◆ **TASK INSTRUCTIONS**
Lines before the one containing "st idle)) with" are left out. Retype that line and the rest through the end of the material exactly.
* * * *
-- ==== Sys2Proof/Tests/Slice0.lean ====
section
/-! SUPPORT. Small tests of single steps, with values from the manual's worked cases, and a witness for the hypotheses of
every statement that has some. -/

namespace Sys2Proof.Tests

open Sys2Proof.Machine

/-! ## Small states -/

/-- Something of the state after a command. -/
def see {α : Type} (i : Instr) (s : State) (f : State → α) : Option α :=
  match exec i s with
  | .next t => some (f t)
  | _ => none

/-- The reason a command is refused for. -/
def refusal (i : Instr) (s : State) : Option Refusal :=
  match exec i s with
  | .refused r => some r
  | _ => none

/-- The sensor and layout of the slot layout worked case (01), the sequencer IDLE; every handoff taken at once. -/
def idle : State := { State.reset with
  setup := { resetSetup with sensor := ⟨some 11664, some 8750, 64, .rggb, 2048, 2, 20, 50⟩, accepted := true }
  store := { resetStore with layout := ⟨10, 205520896, 11728, 205240000⟩ }
  seq := { resetSequencer with state := .idle }
  lags := [] }

/-- Every view OPEN when a read was taken. -/
def allLive : Four Bool := ⟨true, true, true, true⟩

/-- Something of the state after a microsecond. -/
def wait {α : Type} (s : State) (f : State → α) : Option α :=
  match step s with
  | .next t => some (f t)
  | _ => none

/-- A message that arrives with the next microsecond. -/
def arriving (m : Message) (s : State) : State := s.onHandoffs fun _ => [⟨m, 1⟩]

/-- Record `k` replaced. -/
def put (k : Fin 16) (f : Frame) (s : State) : State := s.onStore fun x => { x with frames := x.frames.set k f }

/-- A record with an id, a kind and a state. -/
def rec_ (id : Word) (kind : FrameKind) (state : FrameState) (age : Nat) : Frame :=
  { Frame.free 0 with id := id, kind := kind, state := state, age := age }

/-- The sequencer in a state. -/
def at_ (st : SeqState) (s : State) : State := s.onSeq fun q => { q with state := st }

/-- Frame 1, LIGHT, in flight in slot 0. -/
def flight : Frame := { rec_ 1 .light .exposing 0 with shotMode := some .syncWindow, integStart := some 100 }

/-- The shot of frame 1. -/
def shot1 : Shot := newShot 1 0 .light .release (some .syncWindow) 10000 false defaultExposure 0

/-- A released shot in a sequencer state. -/
def shooting (st : SeqState) (h : Shot) : State :=
  (put 0 flight (at_ st idle)).onSeq fun q => { q with shot := some h }

/-- The target of frame 1. -/
def aimed (e : Expect) (s : State) : State := s.onSync fun y => { y with target := some ⟨1, 200, 500, 800⟩, expect := e }

/-- A run that is complete. -/
def done (closing : Bool) (s : State) : State :=
  s.onSync fun y => { y with run := some ⟨closing, 77, 500, 500⟩, qualified := !closing }

/-- A drive in PULL_IN. -/
def driving (s : State) : State := s.onDriver fun d => { d with
  phase := .pullIn, params := some ⟨.syncWindow, 0, 30000, 6, 250000, .abort, 2000⟩, openEval := true
  pullTimer := some 30000, rampTimer := some 1000 }

/-- A dark shot of frame 2 in slot 1, for light frame 1. -/
def darkShot : Shot := newShot 2 1 .dark .autoDark none 0 true defaultExposure 5000

/-- Light frame 1 COMPLETE and awaiting dark 2, which is in flight. -/
def darkening (st : SeqState) : State :=
  { put 0 { rec_ 1 .light .complete 0 with darkState := .pending }
      (put 1 { rec_ 2 .dark .exposing 1 with origin := .autoDark, integStart := some 5 } (at_ st idle)) with
    seq := { resetSequencer with state := st, shot := some darkShot }
    dark := ⟨some ⟨some 1, 5000, 2, 0⟩⟩ }.onStore fun x => { x with lodged := some (2, 1) }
* * * *
◆ **WRITTEN ANSWER**
      (put 1 { rec_ 2 .dark .exposing 1 with origin := .autoDark, integStart := some 5 } (at_ st idle)) with
    seq := { resetSequencer with state := st, shot := some darkShot }
    dark := ⟨some ⟨some 1, 5000, 2, 0⟩⟩ }.onStore fun x => { x with lodged := some (2, 1) }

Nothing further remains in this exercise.